SLB Acquisition Holdings, LLC is a consortium based in St. Louis, Missouri. It was founded in 2012 by American businessman Thomas H. Stillman and 15 local investors including the former US UN ambassador and senator John C. Danforth.

==History==
On May 10, 2012, it became clear that SLB Acquisition Holdings, LLC had acquired St. Louis Blues, the Peoria Rivermen, the lease and daily care of Enterprise Center, as well as a majority stake in Stifel Theatre from SCP Worldwide for a purchase price of $130 million.

"We are honored and humbled to take ownership of the St. Louis Blues.
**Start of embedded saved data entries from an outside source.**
-- ==== Sys2Proof/Laws/Shared.lean ====
section
/-! SUPPORT. What each operation shared by several commands can do, said once: queues of days, the move onward into QUIET, pressure,
scheduling passes, activities, segments, commits and retirements. Cite these instead of unfolding the operations. -/

namespace Sys2Proof.Machine

variable {s : State}

theorem part_def (s : State) (d : Nat) : s.part d = Tab.get s.pc.parts d := rfl

/-! ## Day queues -/

/-- Days that join a queue of days, each at most once. -/
def joinDays (days q : List Nat) : List Nat := days.foldl (fun q d => if d ∈ q then q else q ++ [d]) q

/-- Days join the pack queue, and nothing else changes (R47). -/
theorem joinPackAll_eq (days : List Nat) (s : State) :
    joinPackAll days s = s.mapWa fun w => { w with packQueue := joinDays days w.packQueue } := by
  induction days generalizing s with
  | nil => rfl
  | cons d l ih =>
    have : joinPackAll (d :: l) s = joinPackAll l (joinPack d s) := rfl
    rw [this, ih]
    rfl

theorem mem_joinDays {days q : List Nat} {d : Nat} : d ∈ joinDays days q ↔ d ∈ q ∨ d ∈ days := by
  induction days generalizing q with
  | nil => simp [joinDays]
  | cons a l ih =>
    have : joinDays (a :: l) q = joinDays l (if a ∈ q then q else q ++ [a]) := rfl
    rw [this, ih]
    split
    · rename_i h
      simp only [List.mem_cons]
      constructor
      · rintro (h' | h')
        · exact .inl h'
        · exact .inr (.inr h')
      · rintro (h' | rfl | h')
        · exact .inl h'
        · exact .inl h
        · exact .inr h'
    · simp only [List.mem_append, List.mem_cons, List.not_mem_nil, or_false]
      tauto

/-- Days of which none waits yet join the tail of the queue as they stand. -/
theorem joinDays_fresh {days q : List Nat} (hd : days.Nodup) (hq : ∀ d ∈ days, d ∉ q) : joinDays days q = q ++ days := by
  induction days generalizing q with
  | nil => simp [joinDays]
  | cons a l ih =>
    have e : joinDays (a :: l) q = joinDays l (if a ∈ q then q else q ++ [a]) := rfl
    rw [e, if_neg (hq a (by simp)), ih (List.nodup_cons.1 hd).2]
    · simp
    · intro d h hm
      rcases List.mem_append.1 hm with h' | h'
      · exact hq d (List.mem_cons_of_mem _ h) h'
      · rw [List.mem_singleton.1 h'] at h
        exact (List.nodup_cons.1 hd).1 h

/-! ## The move onward -/

/-- A partition after the move onward (R43, R45, R47, R48). -/
def Partition.moved (pressure : Bool) (p : Partition) : Partition := if p.onward pressure then { p with state := .quiet } else p

/-- All that the move onward does: the partitions that have to leave OPEN, and the pack queue. -/
theorem moveOnward_eq (s : State) : moveOnward s =
    (s.mapPc fun t => { parts := Tab.mapAll t.parts fun _ p => p.moved s.wa.pressure }).mapWa fun w =>
      { w with packQueue := joinDays (Tab.keysWhere s.pc.parts fun _ p => p.onward s.wa.pressure) w.packQueue } := by
  unfold moveOnward
  rw [joinPackAll_eq]
  rfl

@[simp] theorem moveOnward_part (d : Nat) : (moveOnward s).part d = (s.part d).map (·.moved s.wa.pressure) := by
  rw [moveOnward_eq]
  rw [part_def, part_def]
  simp only [State.mapWa_pc, State.mapPc_pc, Tab.get_mapAll]

@[simp] theorem Partition.moved_live (b : Bool) (p : Partition) : (p.moved b).live = p.live := by unfold moved; split <;> rfl
@[simp] theorem Partition.moved_dayClosed (b : Bool) (p : Partition) : (p.moved b).dayClosed = p.dayClosed := by unfold moved; split <;> rfl
@[simp] theorem Partition.moved_hotCount (b : Bool) (p : Partition) : (p.moved b).hotCount = p.hotCount := by unfold moved; split <;> rfl
@[simp] theorem Partition.moved_segments (b : Bool) (p : Partition) : (p.moved b).segments = p.segments := by unfold moved; split <;> rfl
@[simp] theorem Partition.moved_waitQueue (b : Bool) (p : Partition) : (p.moved b).waitQueue = p.waitQueue := by unfold moved; split <;> rfl
@[simp] theorem Partition.moved_pins (b : Bool) (p : Partition) : (p.moved b).pins = p.pins := by unfold moved; split <;> rfl
@[simp] theorem Partition.moved_moverHolding (b : Bool) (p : Partition) : (p.moved b).moverHolding = p.moverHolding := by
  unfold moved; split <;> rfl
@[simp] theorem Partition.moved_heldRemainder (b : Bool) (p : Partition) : (p.moved b).heldRemainder = p.heldRemainder := by
  unfold moved; split <;> rfl
@[simp] theorem Partition.moved_expiryDue (b : Bool) (p : Partition) : (p.moved b).expiryDue = p.expiryDue := by unfold moved; split <;> rfl

/-- A partition that is not OPEN does not move onward. -/
theorem Partition.moved_of_ne {p : Partition} (b : Bool) (h : p.state ≠ .opened) : p.moved b = p := by
  unfold moved onward
  rw [if_neg]
  simp [h]

/-! ## Pressure -/

/-- All that the return of the withheld credits does: the Link Port's credits and output queue (R26). -/
theorem returnWithheld_eq (s : State) : ∃ l, returnWithheld s = { s with lp := l } ∧ l.link = s.lp.link ∧ l.epoch = s.lp.epoch ∧
    l.tags = s.lp.tags ∧ l.buffer = s.lp.buffer ∧ l.wire = s.lp.wire ∧ (s.lp.withheld = 0 → l = s.lp) := by
  unfold returnWithheld
  split
  · exact ⟨s.lp, rfl, rfl, rfl, rfl, rfl, rfl, fun _ => rfl⟩
  · exact ⟨_, rfl, rfl, rfl, rfl, rfl, rfl, fun h => absurd h ‹_›⟩

/-- The pressure state after an evaluation (R170). -/
def State.pressureAfter (s : State) : Bool :=
  if s.wa.pressure then !decide (s.cl.settings.highWatermark ≤ s.freeSlots) else decide (s.freeSlots < s.cl.settings.lowWatermark)

/-- All that an evaluation of pressure does: the flag, the partitions and pack queue where it becomes set, the withheld credits where it
becomes clear (R170, R171). -/
theorem evalPressure_eq (s : State) : ∃ l parts q,
    evalPressure s = { s with lp := l, pc := { parts := parts }, wa := { s.wa with pressure := s.pressureAfter, packQueue := q } } ∧
    l.link = s.lp.link ∧ l.epoch = s.lp.epoch ∧ l.tags = s.lp.tags ∧ l.buffer = s.lp.buffer ∧ l.wire = s.lp.wire ∧
    (s.lp.withheld = 0 → l = s.lp) ∧
    (parts = s.pc.parts ∨ s.wa.pressure = false ∧ parts = Tab.mapAll s.pc.parts fun _ p => p.moved true) ∧
    (∀ d, d ∈ s.wa.packQueue → d ∈ q) ∧ (s.wa.pressure = s.pressureAfter → evalPressure s = s) := by
  unfold evalPressure State.pressureAfter
  cases hp : s.wa.pressure
  · by_cases h : s.freeSlots < s.cl.settings.lowWatermark
    · refine ⟨s.lp, _, joinDays (Tab.keysWhere s.pc.parts fun _ p => p.onward true) s.wa.packQueue, ?_, rfl, rfl, rfl, rfl, rfl, fun _ => rfl,
        .inr ⟨rfl, rfl⟩, fun d hd => mem_joinDays.2 (.inl hd), ?_⟩
      · simp only [Bool.false_eq_true, if_false, h, if_true, decide_true]
        rw [moveOnward_eq]
        rfl
      · simp [h]
    · refine ⟨s.lp, s.pc.parts, s.wa.packQueue, ?_, rfl, rfl, rfl, rfl, rfl, fun _ => rfl, .inl rfl, fun d hd => hd, ?_⟩
      · simp only [Bool.false_eq_true, if_false, h, decide_false]
        rw [← hp]
      · simp [h]
  · by_cases h : s.cl.settings.highWatermark ≤ s.freeSlots
    · obtain ⟨l, e, h1, h2, h3, h4, h5, h6⟩ := returnWithheld_eq (s.mapWa fun w => { w with pressure := false })
      refine ⟨l, s.pc.parts, s.wa.packQueue, ?_, h1, h2, h3, h4, h5, h6, .inl rfl, fun d hd => hd, ?_⟩
      · simp only [if_true, h, e, decide_true]
        rfl
      · simp [h]
    · refine ⟨s.lp, s.pc.parts, s.wa.packQueue, ?_, rfl, rfl, rfl, rfl, rfl, fun _ => rfl, .inl rfl, fun d hd => hd, ?_⟩
      · simp only [if_true, if_false, h, decide_false, Bool.not_false]
        rw [← hp]
      · simp [h]

/-- A partition after an evaluation of pressure: as before, or moved onward. -/
theorem evalPressure_part (s : State) (d : Nat) : (evalPressure s).part d = s.part d ∨
    (s.wa.pressure = false ∧ (evalPressure s).part d = (s.part d).map (·.moved true)) := by
  obtain ⟨l, parts, q, e, -, -, -, -, -, -, h, -, -⟩ := evalPressure_eq s
  rcases h with h | ⟨hp, h⟩
  · exact .inl (by rw [e, h]; rfl)
  · refine .inr ⟨hp, ?_⟩
    rw [e, h]
    simp only [part_def, Tab.get_mapAll]

@[simp] theorem evalPressure_pressure (s : State) : (evalPressure s).wa.pressure = s.pressureAfter := by
  obtain ⟨l, parts, q, e, -⟩ := evalPressure_eq s
  rw [e]

/-! ## Scheduling passes -/

/-- A pass changes expiry-due flags and the Sweep Queue alone, and nothing while the clock is unset (R134, R135). -/
theorem schedulePass_eq (sel : Nat → Partition → CallClass → Bool) (s : State) : ∃ q,
    let flagged (d : Nat) (p : Partition) : Partition := if allClasses.any (sel d p) then { p with expiryDue := s.dueFlags sel d p } else p
    schedulePass sel s =
      { s with pc := if s.ck.clockSet then { parts := Tab.mapAll s.pc.parts flagged } else s.pc, ru := { s.ru with queue := q } } ∧
    (∀ d, (Tab.get s.ru.queue d).isSome → (Tab.get q d).isSome) ∧
    (s.ck.clockSet = true → ∀ d ∈ s.markedDays sel, (Tab.get q d).isSome) ∧ (s.ck.clockSet = false → q = s.ru.queue) := by
  have fold : ∀ (l : List Nat) (t : State), ∃ q, l.foldl queueSweep t = { t with ru := { t.ru with queue := q } } ∧
      (∀ d, (Tab.get t.ru.queue d).isSome → (Tab.get q d).isSome) ∧ ∀ d ∈ l, (Tab.get q d).isSome := by
    intro l
    induction l with
    | nil => exact fun t => ⟨t.ru.queue, rfl, fun _ h => h, by simp⟩
    | cons a l ih =>
      intro t
      have one : ∃ e, queueSweep t a = { t with ru := { t.ru with queue := Tab.put t.ru.queue a e } } := by
        unfold queueSweep
        split <;> exact ⟨_, rfl⟩
      obtain ⟨e, he⟩ := one
      have put : ∀ d, d = a ∨ (Tab.get t.ru.queue d).isSome → (Tab.get (Tab.put t.ru.queue a e) d).isSome := by
        intro d hd
        by_cases h : d = a
        · subst h; simp
        · rw [Tab.get_put_ne _ _ h]; exact hd.resolve_left h
      obtain ⟨q, h1, h2, h3⟩ := ih (queueSweep t a)
      refine ⟨q, ?_, ?_, ?_⟩
      · rw [List.foldl_cons, h1, he]
      · intro d hd
        apply h2
        rw [he]
        exact put d (.inr hd)
      · intro d hd
        rcases List.mem_cons.1 hd with rfl | hd
        · apply h2
          rw [he]
          exact put d (.inl rfl)
        · exact h3 d hd
  unfold schedulePass
  cases h : s.ck.clockSet
  · exact ⟨s.ru.queue, rfl, fun _ h => h, fun h => absurd h (by decide), fun _ => rfl⟩
  · simp only [if_true]
    obtain ⟨q, h1, h2, h3⟩ := fold (s.markedDays sel)
      (mapParts (fun d p => if allClasses.any (sel d p) then { p with expiryDue := s.dueFlags sel d p } else p) s)
    exact ⟨q, h1, h2, fun _ => h3, fun h => absurd h (by decide)⟩

/-- A partition after a pass (R134). -/
theorem schedulePass_part (sel : Nat → Partition → CallClass → Bool) (s : State) (d : Nat) : (schedulePass sel s).part d =
    (s.part d).map fun p => if s.ck.clockSet ∧ allClasses.any (sel d p) then { p with expiryDue := s.dueFlags sel d p } else p := by
  obtain ⟨q, e, -⟩ := schedulePass_eq sel s
  rw [e]
  cases h : s.ck.clockSet
  · simp [State.part]
  · simp only [if_true, true_and]
    simp only [part_def, Tab.get_mapAll]

/-- Every flag that a pass leaves (R134). -/
theorem dueFlags_get (sel : Nat → Partition → CallClass → Bool) (s : State) (d : Nat) (p : Partition) (c : CallClass) :
    (s.dueFlags sel d p).get c = s.dueAfter sel d p c := by
  cases c <;> rfl

/-! ## Activities -/

/-- A monitored activity changes one partition and its place in the pack queue and in the wait for a segment slot, and nothing else
(R46). -/
theorem activity_eq (a : Activity) (day : Nat) (s : State) : ∃ parts q w,
    activity a day s = { s with pc := { parts := parts }, wa := { s.wa with packQueue := q }, ce := { s.ce with coldWait := w } } ∧
    (∀ d, d ≠ day → Tab.get parts d = s.part d) ∧
    (Tab.get parts day = s.part day ∨ ∃ p, s.part day = some p ∧ (p.state = .opened ∨ p.state = .quiet) ∧
      Tab.get parts day = some { p with state := .opened, quietElapsed := 0, quietExpired := false }) ∧
    (s.cl.settings.activityMask.testBit a.bit = false → a ≠ .ingest → activity a day s = s) := by
  have same : ∃ parts q w,
      s = { s with pc := { parts := parts }, wa := { s.wa with packQueue := q }, ce := { s.ce with coldWait := w } } ∧
      (∀ d, d ≠ day → Tab.get parts d = s.part d) ∧ Tab.get parts day = s.part day :=
    ⟨s.pc.parts, s.wa.packQueue, s.ce.coldWait, rfl, fun _ _ => rfl, rfl⟩
  obtain ⟨parts, q, w, e, h1, h2⟩ := same
  have keep : activity a day s = s → ∃ parts q w,
      activity a day s = { s with pc := { parts := parts }, wa := { s.wa with packQueue := q }, ce := { s.ce with coldWait := w } } ∧
      (∀ d, d ≠ day → Tab.get parts d = s.part d) ∧
      (Tab.get parts day = s.part day ∨ ∃ p, s.part day = some p ∧ (p.state = .opened ∨ p.state = .quiet) ∧
        Tab.get parts day = some { p with state := .opened, quietElapsed := 0, quietExpired := false }) ∧
      (s.cl.settings.activityMask.testBit a.bit = false → a ≠ .ingest → activity a day s = s) :=
    fun h => ⟨parts, q, w, h.trans e, h1, .inl h2, fun _ _ => h⟩
  cases hp : s.part day with
  | none => exact hp ▸ keep (by simp only [activity, hp])
  | some p =>
    rw [← hp]
    have hg : Tab.get s.pc.parts day = some p := hp
    by_cases ho : p.state = .opened
    · by_cases hc : s.cl.settings.activityMask.testBit a.bit = true
      · have ha : activity a day s = updPart day (fun p => { p with quietElapsed := 0, quietExpired := false }) s := by
          simp only [activity, hp, ho, hc, if_true]
        refine ⟨_, s.wa.packQueue, s.ce.coldWait, ha, fun d hd => ?_, .inr ⟨p, hp, .inl ho, ?_⟩, fun h => by rw [h] at hc; cases hc⟩
        · rw [Tab.get_upd, if_neg hd]
          rfl
        · rw [Tab.get_upd, if_pos rfl, hg, Option.map_some, ho]
      · exact keep (by simp only [activity, hp, ho, hc, Bool.false_eq_true, if_false])
    · by_cases hq : p.state = .quiet
      · by_cases hc : (s.cl.settings.activityMask.testBit a.bit = true ∨ a = .ingest) ∧ ¬ s.wa.pressure = true
        · have ha : activity a day s = leavePack day
              (updPart day (fun p => { p with state := .opened, quietElapsed := 0, quietExpired := false }) s) := by
            simp only [activity, hp, hq]
            rw [if_pos hc]
          refine ⟨_, _, _, ha, fun d hd => ?_, .inr ⟨p, hp, .inr hq, ?_⟩, fun h h' => ?_⟩
          · rw [Tab.get_upd, if_neg hd]
            rfl
          · rw [Tab.get_upd, if_pos rfl, hg]
            rfl
          · rcases hc.1 with h3 | h3
            · rw [h] at h3
              cases h3
            · exact absurd h3 h'
        · refine keep ?_
          simp only [activity, hp, hq]
          rw [if_neg hc]
      · refine keep ?_
        simp only [activity, hp]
Our new ownership group is 100 percent local, and we are 100 percent committed to the Blues and to St. Louis. We see the Blues as an important civic institution, and we know what the Blue Note means to this city and to the best fans in the NHL."
- Majority Owner and Chairman Thomas H Stillman
— Toronto Sun

Stillman later spun off the Peoria Riverman to Canucks Sports & Entertainment who relocated them to Utica, New York as the Utica Comets.

==Assets==
- St. Louis Blues – (NHL)
- Enterprise Center – Operations only, the City of St. Louis is the owner
- Stifel Theatre – Majority owner

===Former assets===
- Peoria Rivermen – (AHL)

==Shareholders==

===Majority owner===
- Thomas H. Stillman – Chairman of the board and CEO, Summit Distributing.

===Minority owners===
- James A. Cooper – CEO, Thompson Street Capital Partners.
- Christopher B. Danforth – Owner and president, Kennelwood Pet Resorts.
- John C. Danforth – Shareholder, Bryan Cave, LLP. Danforth was former senator of the state of Missouri & US UN ambassador.
- James L. Johnson – Senior vice president, Stifel Nicolaus & Co.
- James P. Kavanaugh – CEO, World Wide Technology, Inc.
- Jerald L. Kent – Chairman and CEO, TierPoint, LLC & CEO, Cequel III.
- Donn S. Lux – Chairman of the board and CEO, Luxco.
- W. Stephen Maritz – Chairman of the board, Maritz Inc.
- Scott B. McCuaig – Former president, Stifel Nicolaus & Co.
- Edward M. Potter – Private investor.
- John S. Ross, Jr. – President, Summit Development Group.
- Thomas F. Schlafly – Co-owner, Thompson Coburn & Founder, The Saint Louis Brewery.
- Michael W. Riney – Founder and managing director of QRM Capital
- Andrew C. Taylor – Chairman of the board and CEO, Enterprise Holdings, Inc.
- Jo-Ann Taylor Kindle – President, Enterprise Holdings Foundation.